Good eating and fun to catch. I use a small sport circle hook and a piece of shrimp about the size of the last joint on my pinkie finger. Sometimes I use fishbites or a combo. If they grew to 10-15lbs they would be all I fished for.


----------



## eyef1shin (May 16, 2014)

Looks like Sat. is going to be a great day. Going to give it a try. If the wife decides she wants to go looking at GISP, as she doesn't have a license and as little as she will go don't see the point in getting her one. If not, then probably head to the east beach area. Question.. do the small granite "jetties" (not sure what they are called) along seawall blvd. on the beach hold many sheepshead this time of year? Never really see anyone posting on fishing them. Thought that may be another option and something to try. Just looking to give the kid a fun time and good table fare.


----------



## sharkchum (Feb 10, 2012)

I think it's still a little early for sheepshead, I usually start getting them around February or March, but the surf is full of reds and drum, try using crab and jumbo shrimp right past the first bar and you might be surprised by what you can catch.


----------



## Crusader (Jan 31, 2014)

eyef1shin said:


> Looks like Sat. is going to be a great day. Going to give it a try. If the wife decides she wants to go looking at GISP, as she doesn't have a license and as little as she will go don't see the point in getting her one. If not, then probably head to the east beach area. Question.. do the small granite "jetties" (not sure what they are called) along seawall blvd. on the beach hold many sheepshead this time of year? Never really see anyone posting on fishing them. Thought that may be another option and something to try. Just looking to give the kid a fun time and good table fare.

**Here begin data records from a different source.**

/-- An announcement at a group master goes on to its members (R116). -/
def passOn (h : CommitHead) (s : State) : State :=
  if s.time.isMaster then sendCfgAll (groupDevices s s.cfg.group.group) (.announce h) s else s

/-- A COMMIT outcome at this device (R123). -/
def takeCommit (s : State) : State :=
  setCommit .armed { s with commit := { s.commit with outcomes := s.commit.outcomes ++ [(s.commit.id, true, 0, none)] } }

/-- The coordinator decides COMMIT (R116): outcome to the scope, announcement to the master of every group, to its own members
where it is their master. -/
def decideCommit (s : State) : State :=
  let s := sendCfgAll (scopeDevices s s.commit.scope) (.outcome s.commit.id true 0 none) s
  let n := match s.cfg.topo with | some t => t.groupCount | none => 0
  let masters := (List.range n).map (fun g => 16 * g + (if g = s.cfg.group.group then s.time.masterMember else 0))
  takeCommit (if fabricCommit s.commit.items then passOn (commitHead s) (sendCfgAll masters (.announce (commitHead s)) s) else s)

/-- The coordinator decides ABORT (R116). -/
def decideAbort (reason : Nat) (voter : Option DevId) (s : State) : State :=
  takeAbort reason voter (sendCfgAll (scopeDevices s s.commit.scope) (.outcome s.commit.id false reason voter) s)

/-- The coordinator takes one vote. -/
def takeVote (src : DevId) (yes : Bool) (reason : Nat) (s : State) : State :=
  if !yes then decideAbort reason (some src) s
  else
    let s := { s with commit := { s.commit with yes := if s.commit.yes.contains src then s.commit.yes else s.commit.yes ++ [src] } }
    if (scopeDevices s s.commit.scope).all (fun d => s.commit.yes.contains d) then decideCommit s else s

/-- The coordinator enters VOTING with the stage's identity, scope and instant (R115). -/
def startVote (head : CommitHead) (s : State) : State :=
  setCommit .voting { s with commit := { s.commit with
    id := head.id, instant := head.instant, scope := head.groups, coordinator := true, yes := [], noDevice := none, noOutcome := [] } }

/-- CFG_STAGE_START (R115, R123): the vote request goes out, and this device votes itself. -/
def execCfgStageStart (r : Requester) (v : Nat) (s : State) : Out :=
  if !stageCmd r v 3 s || s.commit.state != .sealed then .next s
  else
    let head : CommitHead := { id := s.commit.stageId, groups := stageScopeGroups s, instant := s.commit.stageInstant }
    let s := startVote head s
    let s := sendCfgAll (scopeDevices s head.groups) (.voteReq head s.commit.stageDigest) s
    match voteReason head s.commit.stageDigest s with
    | none => .next (takeVote (ownId s) true 0 s)
    | some n => .next (takeVote (ownId s) false n { s with commit := { s.commit with voteReason := n } })

/-- VOTE_REQUEST_RECEIVE (R115, R123). The epoch that the message carries refuses nothing (R119). -/
def execVoteRequestReceive (src : DevId) (epoch : Nat) (head : CommitHead) (digest : Bytes) (s : State) : Out :=
  let s := showEpoch src (epoch % 4) s
  let no (n : Nat) (s : State) : State := sendCfg src (.vote head.id false n) s
  match s.commit.state with
  | .sealed =>
    if head.id ≠ s.commit.stageId then .next (no 4 s)
    else
      let s := setCommit .voting { s with commit := { s.commit with
        id := head.id, instant := head.instant, scope := head.groups, coordinator := false, noDevice := none, noOutcome := [] } }
      match voteReason head digest s with
      | none => .next (sendCfg src (.vote head.id true 0) s)
      | some n => .next (no n { s with commit := { s.commit with voteReason := n } })
  | .staging | .checking => .next (no (if head.id = s.commit.stageId then 3 else 4) s)
  | .voting | .armed => if head.id = s.commit.id then .next s else .next (no 4 s)
  | .idle | .fenced => .next (no 3 s)
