-- The manifest (R229)

/-- A field of the manifest header. -/
def hField (h : Bytes) (o n : Nat) : Nat := leAt h o n
def hSections (h : Bytes) : Nat := hField h 0x13 1
/-- Fields of section entry `i`: KIND, HOST_ADDR, LENGTH, HBM_OFFSET. -/
def entOff (i : Nat) : Nat := 0x80 + 32 * i
def entKind (h : Bytes) (i : Nat) : Nat := hField h (entOff i) 1
def entAddr (h : Bytes) (i : Nat) : Nat := hField h (entOff i + 8) 8
def entLen (h : Bytes) (i : Nat) : Nat := hField h (entOff i + 16) 8
def entHbm (h : Bytes) (i : Nat) : Nat := hField h (entOff i + 24) 8
/-- The index of the section of a kind. -/
def entOf (h : Bytes) (kind : Nat) : Option Nat := (List.range (hSections h)).find? (fun i => entKind h i == kind)

/-- A dimension: 64 to `hi`, a multiple of 64. -/
def dimOk (v hi : Nat) : Bool := decide (64 ≤ v) && decide (v ≤ hi) && v % 64 == 0
def within (v lo hi : Nat) : Bool := decide (lo ≤ v) && decide (v ≤ hi)

/-- Step 1 of R230 over the header: fields in offset order. DEDUCED: notes/assumptions/46.md. -/
def headerFault (h : Bytes) : Option Refuse :=
  let f := hField h
  firstFail (
    [(f 0 4 == 0x4C444F4D, badField 0), (f 4 1 == 1, badField 4), (f 6 1 / 4 == 0, badField 6), (f 7 1 ≤ 2, badField 7),
     (within (f 8 2) 1 256, badField 8), (within (f 10 2) 1 4096, badField 10), (dimOk (f 12 2) 16384, badField 12),
     (dimOk (f 14 2) 32768, badField 14), (dimOk (f 16 2) 32768, badField 16), (within (f 0x12 1) 1 16, badField 0x12),
     (within (f 0x13 1) 1 8, badField 0x13), (f 0x14 2 != 0, badField 0x14), (within (f 0x24 1) 1 64, badField 0x24),
     (allZero (bytesAt h 0x25 27), badField 0x25)] ++
    (List.range 8).flatMap (fun i =>
      if i ≥ hSections h then [(allZero (bytesAt h (entOff i) 32), badField (entOff i))]
      else
        let k := entKind h i
        [(within k 1 7 && (List.range i).all (fun j => entKind h j != k), badField (entOff i)),
         (allZero (bytesAt h (entOff i + 1) 7), badField (entOff i + 1)),
         (k != 3 || entLen h i == 16 * f 8 2 * f 10 2, badField (entOff i + 16)),
         (k != 5 || (entLen h i % 40 == 0 && decide (entLen h i ≤ 40 * 4096)), badField (entOff i + 16)),
         (entHbm h i % 64 == 0, badField (entOff i + 24))]) ++
    ([1, 3, 4, 6, 7] ++ (if bitOf (f 6 1) 1 then [2] else [])).map (fun k => ((entOf h k).isSome, badField 0x13)))

/-- The TD list (R229): entries of 40 bytes. -/
def tdEntries (b : Bytes) : List (Nat × Bytes × Bytes) :=
  (List.range (b.length / 40)).map (fun i => (leAt b (40 * i) 2, bytesAt b (40 * i + 2) 6, bytesAt b (40 * i + 8) 32))

/-- Step 1 over the TD list: no index twice or above 4,095, reserved bytes zero, every TD valid by R181. -/
def tdListFault (s : State) (p : PartId) (h b : Bytes) : Option Refuse :=
  let es := tdEntries b
  let at_ := badField (match entOf h 5 with | some i => entOff i | none => 0)
  firstFail [(es.all (fun e => decide (e.1 < 4096) && allZero e.2.1) && (es.map (·.1)).eraseDups.length == es.length, at_),
             (es.all (fun e => tdValid e.2.2 && (tdCheck s p e.2.2).isNone), at_)]

/-- The manifest as a model that is not yet resident. -/
def manifestModel (h : Bytes) : Model :=
  let f := hField h
  { cmdset := f 5 1, localDispatch := bitOf (f 6 1) 0, hasShadow := bitOf (f 6 1) 1, wdtype := f 7 1, layers := f 8 2, experts := f 10 2
    dmodel := f 12 2, hidden := f 14 2, homeHidden := f 16 2, topk := f 0x12 1, capacityTc := f 0x14 2, spoolKib := f 0x1C 4
    reelKib := f 0x20 4, sections := (List.range (hSections h)).map (fun i => { kind := entKind h i, offset := entHbm h i, length := entLen h i }) }

-- Step 3: the fit check (R426)

/-- Half-open byte ranges. -/
def rangesMeet (a b : Nat × Nat) : Bool := decide (a.1 < b.2) && decide (b.1 < a.2) && decide (a.1 < a.2) && decide (b.1 < b.2)
/-- Do any two of a list of ranges overlap? -/
def anyMeet : List (Nat × Nat) → Bool
  | [] => false
  | a :: t => t.any (rangesMeet a) || anyMeet t

/-- Do ranges of two different lists overlap? -/
def groupsMeet : List (List (Nat × Nat)) → Bool
  | [] => false
  | a :: t => t.any (fun b => a.any (fun x => b.any (rangesMeet x))) || groupsMeet t

/-- The HBM ranges of a model: its sections and its Ballast (R256). -/
def modelRanges (m : Model) : List (Nat × Nat) :=
  m.sections.map (fun x => (x.offset, x.offset + x.length)) ++
    [(m.ballastOffset, m.ballastOffset + m.ballastRows * (2 * m.dmodel + 64))]

/-- The region less its backing region with a model more (R319). -/
def roomWith (s : State) (p : PartId) (m : Model) (ec : Bool) : Nat :=
  let ms := (getPart s p).models
  let d := (ms.map (·.dmodel)).foldl max m.dmodel
  let h := if ec || ms.any (hasEc s p) then 15 else (ms.map (·.topk)).foldl max m.topk - 1
  hbmSize s p - backingFor (partCfg s p).tokenSlots d h

/-- Do the model's ranges fit (sub-reason HBM region)? The range of an enabled trace ring counts as occupied (R608). -/
def hbmFits (s : State) (p : PartId) (m : Model) (ec : Bool) : Bool :=
  let ms := (getPart s p).models
  let top := roomWith s p m ec
  let mine := modelRanges m
  let t := (getPart s p).trace
  let rest := ms.flatMap modelRanges ++ (if bitOf t.ctl 0 then [(t.base, t.base + t.size)] else [])
  (mine ++ rest).all (fun r => decide (r.2 ≤ top)) && !anyMeet mine && !mine.any (fun r => rest.any (rangesMeet r))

They are called "groins", I think. Yes, I caught few sheepsheads off them in January last year. Put your bait (e.g. live shrimp) 3-4 feet under cork (with splitshot) and drop next to rocks (like really close, maybe 2ft away from your feet). Leave it bobbing there in waves and currents. It will either snag or get fish. If it snags -- don't pull, just leave it there and wait for waves to free it (i.e. check every few minutes).


----------



## iamatt (Aug 28, 2012)

It's amazing how fast those croaker can find your bait in dirty water. They must have a very good nose or the area is just overloaded with those things.


----------



## Jolly Roger (May 21, 2004)

Fresh dead shrimp, peel it before putting on the hook. You should be able to catch whitting and other misc fish mos of the day this time of the year. Whitting prefer an incoming tide, but when they are thick it does not matter.

here is one of my reports where we caught a bunch of whitting from a few years ago
http://2coolfishing.com/ttmbforum/showthread.php?t=201025&highlight=whitting


----------



## Crusader (Jan 31, 2014)

iamatt said:


> It's amazing how fast those croaker can find your bait in dirty water. They must have a very good nose or the area is just overloaded with those things.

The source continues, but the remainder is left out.